/-! ### Decoding -/

theorem countersInv_iff (s : State) : countersInv s = true ↔
    (∀ p ∈ s.cm.metaCtx.toList, ctrInRange p = true) ∧
      ∀ e ∈ s.cm.nodes, ∀ p ∈ e.2.ctr.toList, ctrInRange p = true := by
  simp only [countersInv, Bool.and_eq_true, List.all_eq_true]

/-- Every counter that can be read is in range (R157). -/
theorem ctrAt_inRange {k : CtrRef} {s : State} {p : Ctr} (h : countersInv s = true) (hk : ctrAt k s = some p) :
    ctrInRange p = true := by
  rw [countersInv_iff] at h
  cases k with
  | metaCtr i => exact h.1 p (by simpa using Vector.mem_of_getElem? hk)
  | leafCtr n j =>
    simp only [ctrAt] at hk
    split_ifs at hk
    have hm : p ∈ (nodeAt s n.toNat).ctr.toList := by simpa using Vector.mem_of_getElem? hk
    unfold nodeAt at hm
    cases hg : Store.get? s.cm.nodes n.toNat with
    | none =>
      rw [hg] at hm
      have : p = Config.probInit := by
        have := Vector.eq_of_mem_replicate (n := 33) (a := Config.probInit) (b := p) (by simpa [Node.fresh] using hm)
        exact this
      subst this; decide
    | some v =>
      rw [hg] at hm
      exact h.2 _ (Store.mem_of_get? hg) p hm

theorem nodeAt_inRange {s : State} (h : countersInv s = true) (n : Nat) :
    ∀ p ∈ (nodeAt s n).ctr.toList, ctrInRange p = true := by
  rw [countersInv_iff] at h
  unfold nodeAt
  cases hg : Store.get? s.cm.nodes n with
  | none =>
    intro p hp
    simp only [Option.getD_none, Node.fresh, Vector.toList_replicate] at hp
    rw [List.eq_of_mem_replicate hp]
    decide
  | some v => exact h.2 _ (Store.mem_of_get? hg)

/-- A write of an arena entry whose counters are in range. -/
theorem setNode_decoding {n : Nat} {v : Node} {s : State}
    (hv : countersInv s = true → ∀ p ∈ v.ctr.toList, ctrInRange p = true) : Decoding s (setNode n v s) := by
  refine ⟨⟨⟨s.br.cur, s.ac, s.hdr, (setNode n v s).cm, s.plane, s.freeCount, rfl, le_refl _, .inl rfl⟩,
    setNode_memoryWf n v, fun h => ?_⟩, rfl, rfl⟩
  have hv := hv h
  rw [countersInv_iff] at h ⊢
  refine ⟨h.1, fun e he => ?_⟩
  simp only [setNode_cm] at he
  split_ifs at he
  · exact h.2 e (Store.mem_remove he)
  · rcases Store.mem_put he with rfl | he
    · exact hv
    · exact h.2 e he

theorem mem_setIfInBounds {α : Type} {n i : Nat} {v : Vector α n} {a b : α}
    (h : b ∈ (v.setIfInBounds i a).toList) : b = a ∨ b ∈ v.toList := by
  simp only [Vector.toList_setIfInBounds] at h
  exact (List.mem_or_eq_of_mem_set h).symm

/-- A write of a counter that is in range. -/
theorem setCtr_decoding {k : CtrRef} {v : Ctr} {s : State} (hv : countersInv s = true → ctrInRange v = true) :
    Decoding s (setCtr k v s) := by
  cases k with
  | metaCtr i =>
    refine ⟨⟨⟨s.br.cur, s.ac, s.hdr, (setCtr (.metaCtr i) v s).cm, s.plane, s.freeCount, rfl, le_refl _, .inl rfl⟩,
      id, fun h => ?_⟩, rfl, rfl⟩
    have hv := hv h
    rw [countersInv_iff] at h ⊢
    refine ⟨fun p hp => ?_, h.2⟩
    rcases mem_setIfInBounds hp with rfl | hp
    · exact hv
    · exact h.1 p hp
  | leafCtr n j =>
    refine setNode_decoding fun h p hp => ?_
    rcases mem_setIfInBounds hp with rfl | hp
    · exact hv h
    · exact nodeAt_inRange h _ p hp

theorem decodeCtx_within (k : CtrRef) (s : State) : (decodeCtx k s).Within Decoding s := by
  simp only [decodeCtx]
  cases hk : ctrAt k s with
  | none => trivial
  | some p =>
    have hp : countersInv s = true → ctrInRange p = true := fun h => ctrAt_inRange h hk
    refine Res.Post.bind (P := fun _ t => Refilling s t) ((decodeBit_within p s).imp (fun _ _ h => h)
      (fun _ ⟨e, u, hu, hv⟩ => ⟨e, u, hu.decoding, hv⟩) fun _ h => h) fun b t ht => ?_
    refine ht.decoding.trans (setCtr_decoding fun hc => ctrUpdate_inRange b (hp ?_))
    simpa only [countersInv, ht.2.2.1] using hc

theorem nzExponent_within (k : SetRef) (err : Err) (more e : Nat) (s : State) :
    (nzExponent k err more e s).Within Decoding s := by
  induction more generalizing e s with
  | zero =>
    refine (decodeCtx_within _ s).bind Decoding.trans fun b t _ => ?_
    split_ifs
    · exact .raise _ (Decoding.refl t)
    · exact Decoding.refl t
  | succ n ih =>
    refine (decodeCtx_within _ s).bind Decoding.trans fun b t _ => ?_
    split_ifs
    · exact ih _ t
    · exact Decoding.refl t

theorem nzMantissa_within (k : SetRef) (i m : Nat) (s : State) : (nzMantissa k i m s).Within Decoding s := by
  induction i generalizing m s with
  | zero => exact Decoding.refl s
  | succ i ih => exact (decodeCtx_within _ s).bind Decoding.trans fun b t _ => ih _ t

theorem nzDecode_within (k : SetRef) (limit : Nat) (err : Err) (s : State) :
    (nzDecode k limit err s).Within Decoding s := by
  refine (decodeCtx_within _ s).bind Decoding.trans fun z t _ => ?_
  split_ifs
  · exact Decoding.refl t
  · exact (decodeCtx_within _ t).bind Decoding.trans fun _ t _ =>
      (nzExponent_within k err _ _ t).bind Decoding.trans fun _ t _ =>
      (nzMantissa_within k _ _ t).bind Decoding.trans fun _ t _ => Decoding.refl t

/-- A change of the registers of tree decode alone. -/
theorem tree_decoding (cm : ContextModel) {s : State} (hm : cm.metaCtx = s.cm.metaCtx) (hn : cm.nodes = s.cm.nodes) :
    Decoding s { s with cm := cm } := by
  refine ⟨⟨⟨s.br.cur, s.ac, s.hdr, cm, s.plane, s.freeCount, rfl, le_refl _, .inl rfl⟩, fun h => ?_, fun h => ?_⟩, rfl, rfl⟩
  · simpa only [State.memoryWf, hn] using h
  · simpa only [countersInv, hm, hn] using h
━━━━━━━━━━
Only the lines from the top of the data through the line that contains "have : p = Config.probInit := by" should be quoted, exactly as they stand.

> [WRITTEN ANSWER]
/-! ### Decoding -/

theorem countersInv_iff (s : State) : countersInv s = true ↔
    (∀ p ∈ s.cm.metaCtx.toList, ctrInRange p = true) ∧
      ∀ e ∈ s.cm.nodes, ∀ p ∈ e.2.ctr.toList, ctrInRange p = true := by
  simp only [countersInv, Bool.and_eq_true, List.all_eq_true]

/-- Every counter that can be read is in range (R157). -/
theorem ctrAt_inRange {k : CtrRef} {s : State} {p : Ctr} (h : countersInv s = true) (hk : ctrAt k s = some p) :
    ctrInRange p = true := by
  rw [countersInv_iff] at h
  cases k with
  | metaCtr i => exact h.1 p (by simpa using Vector.mem_of_getElem? hk)
  | leafCtr n j =>
    simp only [ctrAt] at hk
    split_ifs at hk
    have hm : p ∈ (nodeAt s n.toNat).ctr.toList := by simpa using Vector.mem_of_getElem? hk
    unfold nodeAt at hm
    cases hg : Store.get? s.cm.nodes n.toNat with
    | none =>
      rw [hg] at hm
      have : p = Config.probInit := by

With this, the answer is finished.